Saturday, May 24, 2014

Dear Murderer & Witness to Murder

This weekend I got to enjoy to noir films from different periods.

Dear Murderer is a 1947 movie from director Arthur Crabtree.
It stars Eric Portman and Greta Gynt.
Watch Dear Murderer Now

All and all, this was a fun movie. Greta Gynt character (Vivian Warren) immediately inspired dislike. But it didn't take long for Eric Portman's character (Lee - Vivian's husband) to become distasteful either. It was fun to be routing for no one.

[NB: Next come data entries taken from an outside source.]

-- ==== Sys2Proof/Machine/Dispatch.lean ====
section
/-! DEFINITION. The dispatch: one arm per row of spec/opcode_table.json, each one call of its meaning. -/

namespace Sys2Proof.Machine

def exec (i : Instr) (s : State) : Host.Outcome State Fault Refusal :=
  match i with
  | .encu val => Sys2Proof.Machine.execEncu val s
  | .decu val => Sys2Proof.Machine.execDecu val s
  | .encs val => Sys2Proof.Machine.execEncs val s
  | .decs val => Sys2Proof.Machine.execDecs val s
  | .decuCont p => Sys2Proof.Machine.execDecuCont p s
  | .decuTerm p => Sys2Proof.Machine.execDecuTerm p s
  | .decsCont p => Sys2Proof.Machine.execDecsCont p s
  | .decsTermPos p => Sys2Proof.Machine.execDecsTermPos p s
  | .decsTermNeg p => Sys2Proof.Machine.execDecsTermNeg p s
  | .encuOutCont p => Sys2Proof.Machine.execEncuOutCont p s
  | .encuOutLast p => Sys2Proof.Machine.execEncuOutLast p s
  | .encsOutCont p => Sys2Proof.Machine.execEncsOutCont p s
  | .encsOutLast p => Sys2Proof.Machine.execEncsOutLast p s
  | .srcByte c b => Sys2Proof.Machine.execSrcByte c b s
  | .srcEof c => Sys2Proof.Machine.execSrcEof c s
  | .srcErr c k => Sys2Proof.Machine.execSrcErr c k s
  | .srcErrAlias c k => Sys2Proof.Machine.execSrcErrAlias c k s
  | .resOk c => Sys2Proof.Machine.execResOk c s
  | .resOverflow c => Sys2Proof.Machine.execResOverflow c s
  | .resSrcFail c => Sys2Proof.Machine.execResSrcFail c s

end Sys2Proof.Machine
end

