-- ==== Sys2Proof/Machine/Core.lean ====
section
/-! DEFINITION. The machine as the host's interface takes it. -/

def Sys2Proof.core : Host.Core :=
  { State := Sys2Proof.Machine.State
    Fault := Sys2Proof.Machine.Fault
    Refusal := Sys2Proof.Machine.Refusal
    step := Sys2Proof.Machine.step
    reset := Sys2Proof.Machine.State.reset }
end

This movie almost lost me at the outset.
I understand that sometimes we must "suspend disbelief", but to have to do so in the first 10 minutes of the film is a hard pill to swallow. I give it the benefit of the doubt though, because the scene is between two 1940's era proper English gentlemen. So lets say I talked myself into believing (at least for 90 minutes) that people would be that kind or non-confrontative with each other. Problem: to believe otherwise ruins the bedrock of this film.

Once I got past that little speed bump, the film carried itself along nicely.
Greta Gynt was perfectly cast and performed well. Not only was her hair perfect and her costuming capturing, but she oozed femme fetale. Of course, no matter how good a job Eric Portman did (and he was good), it was hard to believe the two of them as a match i.e. Greta is out of his league. This worked for the film though, because it made sense with her characters choices.

Get Witness to Murder
Now, Witness to Murder is a whole 'nother class of noir.

Let me say that this film shows why I believe that Barbara Stanwyck embodies 1950's noir.

This is a psychologically tense film that plays with desperation by alienating a otherwise upstanding citizen.

This movie was directed by Roy Rowland for a 1954 release. What was fun was to watch it so closely after Dear Murderer. The contrast between the British film from a decade earlier showed the surprising change in the noir genre over time and across the continents. While the noir elements of shadow and suspense were present in Crabtree's Dear Murderer, the darkness was turned up several notches by Rowland's film from '54. Mainly, the introduction of the asylum scenes demonstrated the loss of innocence that film goers were expecting just 8 years later.

Now not perfect, Witness to Murder had a shabby Nazi theme underlying the main storyline. I cannot know how this felt to an audience that was so much closer to WWII as a current event, but in 2014 it seems forced or even pandering. But much like the allowed "suspended belief" in Dear Murderer, it was a forgiven for "Witness to Murder".